START Data for this exercise

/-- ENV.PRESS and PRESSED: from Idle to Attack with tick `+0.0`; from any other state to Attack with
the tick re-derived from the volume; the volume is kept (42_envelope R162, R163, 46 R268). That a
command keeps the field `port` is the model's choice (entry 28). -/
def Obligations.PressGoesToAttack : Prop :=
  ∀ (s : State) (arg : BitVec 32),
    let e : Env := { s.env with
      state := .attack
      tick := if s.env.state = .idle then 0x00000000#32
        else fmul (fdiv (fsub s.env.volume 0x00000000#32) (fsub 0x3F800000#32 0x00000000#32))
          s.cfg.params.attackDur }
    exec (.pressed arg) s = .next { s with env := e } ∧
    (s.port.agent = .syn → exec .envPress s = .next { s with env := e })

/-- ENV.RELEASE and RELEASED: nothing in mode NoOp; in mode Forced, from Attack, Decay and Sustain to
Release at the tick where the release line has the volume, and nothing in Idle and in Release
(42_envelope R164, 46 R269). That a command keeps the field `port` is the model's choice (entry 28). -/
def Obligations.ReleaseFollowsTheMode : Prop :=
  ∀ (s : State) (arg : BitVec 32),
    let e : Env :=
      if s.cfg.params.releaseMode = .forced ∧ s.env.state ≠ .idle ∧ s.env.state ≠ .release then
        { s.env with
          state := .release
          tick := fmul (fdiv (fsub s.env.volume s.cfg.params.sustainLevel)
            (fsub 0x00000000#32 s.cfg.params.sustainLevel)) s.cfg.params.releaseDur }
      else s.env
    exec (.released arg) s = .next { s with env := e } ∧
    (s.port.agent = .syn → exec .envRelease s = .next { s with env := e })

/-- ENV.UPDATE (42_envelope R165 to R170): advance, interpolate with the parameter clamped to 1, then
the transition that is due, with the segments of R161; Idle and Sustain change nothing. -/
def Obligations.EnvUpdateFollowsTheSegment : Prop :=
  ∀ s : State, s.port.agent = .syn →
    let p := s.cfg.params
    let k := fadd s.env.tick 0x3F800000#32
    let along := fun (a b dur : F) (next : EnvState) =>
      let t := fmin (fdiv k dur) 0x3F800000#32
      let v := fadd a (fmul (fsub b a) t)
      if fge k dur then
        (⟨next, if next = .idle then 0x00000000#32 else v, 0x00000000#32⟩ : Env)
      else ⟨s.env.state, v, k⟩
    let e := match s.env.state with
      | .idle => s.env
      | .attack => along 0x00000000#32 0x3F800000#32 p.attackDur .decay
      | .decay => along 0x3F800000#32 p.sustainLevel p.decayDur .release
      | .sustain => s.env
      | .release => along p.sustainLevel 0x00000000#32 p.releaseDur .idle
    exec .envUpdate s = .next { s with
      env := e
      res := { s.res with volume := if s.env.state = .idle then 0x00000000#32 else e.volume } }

END Data for this exercise
START Data for this exercise

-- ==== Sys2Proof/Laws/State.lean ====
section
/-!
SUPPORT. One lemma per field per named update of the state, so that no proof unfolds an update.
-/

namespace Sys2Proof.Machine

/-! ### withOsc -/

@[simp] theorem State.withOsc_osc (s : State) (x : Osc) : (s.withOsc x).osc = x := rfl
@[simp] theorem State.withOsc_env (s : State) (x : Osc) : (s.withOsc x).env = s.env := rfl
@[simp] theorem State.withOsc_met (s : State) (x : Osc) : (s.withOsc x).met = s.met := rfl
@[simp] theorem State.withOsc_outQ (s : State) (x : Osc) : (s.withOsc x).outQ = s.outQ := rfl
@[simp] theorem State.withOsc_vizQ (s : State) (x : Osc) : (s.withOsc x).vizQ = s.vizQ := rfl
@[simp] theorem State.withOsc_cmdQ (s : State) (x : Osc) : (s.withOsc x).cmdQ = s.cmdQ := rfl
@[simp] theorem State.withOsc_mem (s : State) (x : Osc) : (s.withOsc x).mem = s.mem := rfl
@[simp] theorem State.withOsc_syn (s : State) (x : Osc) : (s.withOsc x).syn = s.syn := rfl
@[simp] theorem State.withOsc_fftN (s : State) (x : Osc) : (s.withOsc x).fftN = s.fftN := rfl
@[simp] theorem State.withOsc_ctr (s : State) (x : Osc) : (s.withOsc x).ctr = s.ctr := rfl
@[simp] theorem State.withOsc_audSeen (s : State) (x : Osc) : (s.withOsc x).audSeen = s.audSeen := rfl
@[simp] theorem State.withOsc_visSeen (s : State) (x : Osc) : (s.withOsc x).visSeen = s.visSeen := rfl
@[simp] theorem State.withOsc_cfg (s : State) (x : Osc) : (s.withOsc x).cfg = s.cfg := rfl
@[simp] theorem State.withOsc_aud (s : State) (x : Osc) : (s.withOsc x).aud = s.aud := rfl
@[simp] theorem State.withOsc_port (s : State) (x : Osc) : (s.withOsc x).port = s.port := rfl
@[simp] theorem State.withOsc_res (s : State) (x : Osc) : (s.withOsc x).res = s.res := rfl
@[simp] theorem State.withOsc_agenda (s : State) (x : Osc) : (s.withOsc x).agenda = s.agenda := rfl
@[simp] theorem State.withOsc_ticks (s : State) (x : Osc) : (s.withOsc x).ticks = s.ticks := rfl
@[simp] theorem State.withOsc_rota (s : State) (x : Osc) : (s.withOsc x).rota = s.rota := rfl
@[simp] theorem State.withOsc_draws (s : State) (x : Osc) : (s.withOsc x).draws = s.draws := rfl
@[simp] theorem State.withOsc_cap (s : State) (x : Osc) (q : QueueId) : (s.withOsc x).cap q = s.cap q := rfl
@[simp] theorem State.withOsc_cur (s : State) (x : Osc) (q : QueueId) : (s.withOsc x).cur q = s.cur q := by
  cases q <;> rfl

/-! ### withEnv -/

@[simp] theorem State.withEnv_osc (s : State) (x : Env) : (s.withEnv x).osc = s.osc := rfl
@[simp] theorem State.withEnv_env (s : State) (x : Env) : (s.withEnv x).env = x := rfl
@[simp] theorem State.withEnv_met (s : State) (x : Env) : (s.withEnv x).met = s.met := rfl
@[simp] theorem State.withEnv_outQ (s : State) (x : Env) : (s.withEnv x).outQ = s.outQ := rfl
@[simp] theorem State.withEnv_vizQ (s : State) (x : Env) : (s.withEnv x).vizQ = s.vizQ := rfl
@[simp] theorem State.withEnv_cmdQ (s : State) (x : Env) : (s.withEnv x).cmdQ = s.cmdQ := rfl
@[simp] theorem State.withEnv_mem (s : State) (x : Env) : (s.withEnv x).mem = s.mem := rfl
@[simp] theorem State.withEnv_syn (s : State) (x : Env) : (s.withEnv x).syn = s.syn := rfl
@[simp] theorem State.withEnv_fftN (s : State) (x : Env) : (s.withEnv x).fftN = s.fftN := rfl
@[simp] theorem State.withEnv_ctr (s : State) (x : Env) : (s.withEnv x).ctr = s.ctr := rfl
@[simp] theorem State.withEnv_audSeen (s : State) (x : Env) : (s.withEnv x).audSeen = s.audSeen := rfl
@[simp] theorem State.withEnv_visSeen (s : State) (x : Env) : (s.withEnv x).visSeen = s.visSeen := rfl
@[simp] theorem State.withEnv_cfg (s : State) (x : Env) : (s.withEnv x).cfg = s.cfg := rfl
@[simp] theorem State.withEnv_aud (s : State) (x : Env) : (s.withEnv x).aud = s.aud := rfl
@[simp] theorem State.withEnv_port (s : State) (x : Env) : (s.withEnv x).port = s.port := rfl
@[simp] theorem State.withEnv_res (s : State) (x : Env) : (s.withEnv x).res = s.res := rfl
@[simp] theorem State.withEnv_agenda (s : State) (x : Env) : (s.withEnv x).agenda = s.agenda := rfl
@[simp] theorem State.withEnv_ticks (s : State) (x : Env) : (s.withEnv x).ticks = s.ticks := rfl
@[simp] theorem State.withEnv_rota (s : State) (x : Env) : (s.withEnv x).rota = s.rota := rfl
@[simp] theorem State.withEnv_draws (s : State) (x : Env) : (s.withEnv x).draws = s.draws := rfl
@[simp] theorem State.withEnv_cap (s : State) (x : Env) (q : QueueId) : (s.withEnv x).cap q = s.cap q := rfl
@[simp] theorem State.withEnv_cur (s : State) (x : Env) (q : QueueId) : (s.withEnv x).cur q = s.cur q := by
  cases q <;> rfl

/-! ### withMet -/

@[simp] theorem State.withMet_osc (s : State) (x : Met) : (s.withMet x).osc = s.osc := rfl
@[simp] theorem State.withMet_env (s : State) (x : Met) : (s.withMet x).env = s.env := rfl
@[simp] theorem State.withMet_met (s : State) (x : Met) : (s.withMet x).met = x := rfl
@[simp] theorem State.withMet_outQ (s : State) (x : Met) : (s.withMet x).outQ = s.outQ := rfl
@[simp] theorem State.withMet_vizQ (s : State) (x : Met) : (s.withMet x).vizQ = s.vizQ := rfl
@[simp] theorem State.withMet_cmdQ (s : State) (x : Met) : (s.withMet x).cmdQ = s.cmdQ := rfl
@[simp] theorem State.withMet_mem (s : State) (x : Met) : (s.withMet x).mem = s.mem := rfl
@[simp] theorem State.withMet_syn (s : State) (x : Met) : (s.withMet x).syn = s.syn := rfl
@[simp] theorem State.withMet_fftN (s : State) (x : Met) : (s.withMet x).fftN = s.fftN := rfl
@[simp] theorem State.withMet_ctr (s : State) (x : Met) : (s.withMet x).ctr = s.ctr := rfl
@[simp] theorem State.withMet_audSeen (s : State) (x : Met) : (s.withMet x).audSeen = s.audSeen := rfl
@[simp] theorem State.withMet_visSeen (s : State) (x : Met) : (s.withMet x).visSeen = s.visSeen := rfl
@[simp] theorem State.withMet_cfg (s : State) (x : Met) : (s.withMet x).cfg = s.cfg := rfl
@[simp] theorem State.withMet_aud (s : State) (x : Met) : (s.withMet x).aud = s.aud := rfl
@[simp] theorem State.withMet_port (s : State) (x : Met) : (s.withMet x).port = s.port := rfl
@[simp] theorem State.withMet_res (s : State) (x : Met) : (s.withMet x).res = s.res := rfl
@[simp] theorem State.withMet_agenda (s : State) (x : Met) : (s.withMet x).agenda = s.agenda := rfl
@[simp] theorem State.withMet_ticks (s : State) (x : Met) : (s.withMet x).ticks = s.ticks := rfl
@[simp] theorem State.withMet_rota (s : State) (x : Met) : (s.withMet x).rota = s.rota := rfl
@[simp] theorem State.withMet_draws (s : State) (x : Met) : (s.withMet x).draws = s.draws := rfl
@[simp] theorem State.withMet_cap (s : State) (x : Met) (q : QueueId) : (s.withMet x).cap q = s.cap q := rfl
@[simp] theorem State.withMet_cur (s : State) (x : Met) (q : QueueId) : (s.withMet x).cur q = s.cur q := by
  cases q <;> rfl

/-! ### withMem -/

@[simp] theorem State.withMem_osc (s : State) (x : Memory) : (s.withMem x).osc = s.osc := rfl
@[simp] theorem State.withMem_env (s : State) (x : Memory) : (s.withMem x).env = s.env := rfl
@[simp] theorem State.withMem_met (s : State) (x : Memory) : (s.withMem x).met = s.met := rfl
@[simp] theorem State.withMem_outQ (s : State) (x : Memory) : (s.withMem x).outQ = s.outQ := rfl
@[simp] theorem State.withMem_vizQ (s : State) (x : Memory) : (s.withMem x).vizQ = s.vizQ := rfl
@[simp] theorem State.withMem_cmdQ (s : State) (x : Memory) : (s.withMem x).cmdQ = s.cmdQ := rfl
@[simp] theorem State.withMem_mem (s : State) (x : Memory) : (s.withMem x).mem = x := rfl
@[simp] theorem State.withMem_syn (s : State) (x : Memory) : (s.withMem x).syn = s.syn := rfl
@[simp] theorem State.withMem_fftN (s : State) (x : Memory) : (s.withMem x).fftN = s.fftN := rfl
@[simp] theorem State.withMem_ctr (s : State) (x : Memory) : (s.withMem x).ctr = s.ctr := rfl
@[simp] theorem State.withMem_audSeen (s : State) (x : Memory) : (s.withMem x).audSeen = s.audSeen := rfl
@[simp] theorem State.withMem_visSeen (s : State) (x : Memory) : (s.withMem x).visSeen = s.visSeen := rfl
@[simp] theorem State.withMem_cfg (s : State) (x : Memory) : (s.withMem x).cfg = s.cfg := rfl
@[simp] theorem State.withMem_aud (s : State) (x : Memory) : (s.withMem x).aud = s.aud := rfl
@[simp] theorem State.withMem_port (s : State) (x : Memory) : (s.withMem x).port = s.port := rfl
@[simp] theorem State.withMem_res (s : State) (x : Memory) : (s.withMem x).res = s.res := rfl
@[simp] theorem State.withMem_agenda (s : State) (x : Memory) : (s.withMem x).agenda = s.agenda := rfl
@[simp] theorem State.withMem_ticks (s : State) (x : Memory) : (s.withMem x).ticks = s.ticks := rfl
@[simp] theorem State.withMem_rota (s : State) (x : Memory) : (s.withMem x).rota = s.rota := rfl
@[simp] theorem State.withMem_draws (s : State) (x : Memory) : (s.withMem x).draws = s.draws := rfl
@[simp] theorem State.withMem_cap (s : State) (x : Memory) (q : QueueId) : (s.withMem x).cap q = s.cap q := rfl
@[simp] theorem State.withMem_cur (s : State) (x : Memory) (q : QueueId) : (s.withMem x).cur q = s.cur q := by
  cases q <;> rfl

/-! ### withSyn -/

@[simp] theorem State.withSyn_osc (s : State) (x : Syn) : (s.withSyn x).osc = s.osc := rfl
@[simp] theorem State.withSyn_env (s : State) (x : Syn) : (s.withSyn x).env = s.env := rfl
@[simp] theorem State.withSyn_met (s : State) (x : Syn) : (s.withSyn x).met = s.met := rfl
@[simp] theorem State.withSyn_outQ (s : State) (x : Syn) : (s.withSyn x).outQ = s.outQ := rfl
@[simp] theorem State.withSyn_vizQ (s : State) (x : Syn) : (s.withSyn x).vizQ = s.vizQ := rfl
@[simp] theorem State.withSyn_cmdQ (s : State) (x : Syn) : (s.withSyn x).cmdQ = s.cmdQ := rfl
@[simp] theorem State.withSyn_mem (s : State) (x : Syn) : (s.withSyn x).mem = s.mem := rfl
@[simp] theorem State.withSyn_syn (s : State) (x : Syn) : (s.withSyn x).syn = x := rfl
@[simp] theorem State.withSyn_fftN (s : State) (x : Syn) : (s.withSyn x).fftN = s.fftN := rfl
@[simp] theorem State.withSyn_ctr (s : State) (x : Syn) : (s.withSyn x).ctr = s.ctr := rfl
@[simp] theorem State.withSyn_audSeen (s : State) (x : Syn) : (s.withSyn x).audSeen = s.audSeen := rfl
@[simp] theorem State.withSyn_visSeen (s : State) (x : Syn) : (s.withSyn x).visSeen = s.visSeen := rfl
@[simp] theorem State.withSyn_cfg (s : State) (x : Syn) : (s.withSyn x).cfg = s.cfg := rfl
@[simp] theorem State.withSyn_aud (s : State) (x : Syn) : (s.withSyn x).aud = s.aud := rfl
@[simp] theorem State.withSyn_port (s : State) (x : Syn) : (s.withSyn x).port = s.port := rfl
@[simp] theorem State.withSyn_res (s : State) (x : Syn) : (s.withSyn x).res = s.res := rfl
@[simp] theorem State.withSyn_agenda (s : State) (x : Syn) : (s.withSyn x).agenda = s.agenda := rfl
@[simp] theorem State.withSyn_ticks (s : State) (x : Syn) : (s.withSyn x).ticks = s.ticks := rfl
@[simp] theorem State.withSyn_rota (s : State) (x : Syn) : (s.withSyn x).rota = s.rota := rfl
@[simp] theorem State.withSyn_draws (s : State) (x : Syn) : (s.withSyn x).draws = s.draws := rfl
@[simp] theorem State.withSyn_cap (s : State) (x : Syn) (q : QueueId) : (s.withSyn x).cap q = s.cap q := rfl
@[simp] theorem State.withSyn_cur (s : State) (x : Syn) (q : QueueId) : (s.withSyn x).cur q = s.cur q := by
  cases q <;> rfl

END Data for this exercise

* What is being asked *
If a line in the data above holds the string "choice", copy it.

* Solution to the problem *
command keeps the field `port` is the model's choice (entry 28). -/
(42_envelope R164, 46 R269). That a command keeps the field `port` is the model's choice (entry 28). -/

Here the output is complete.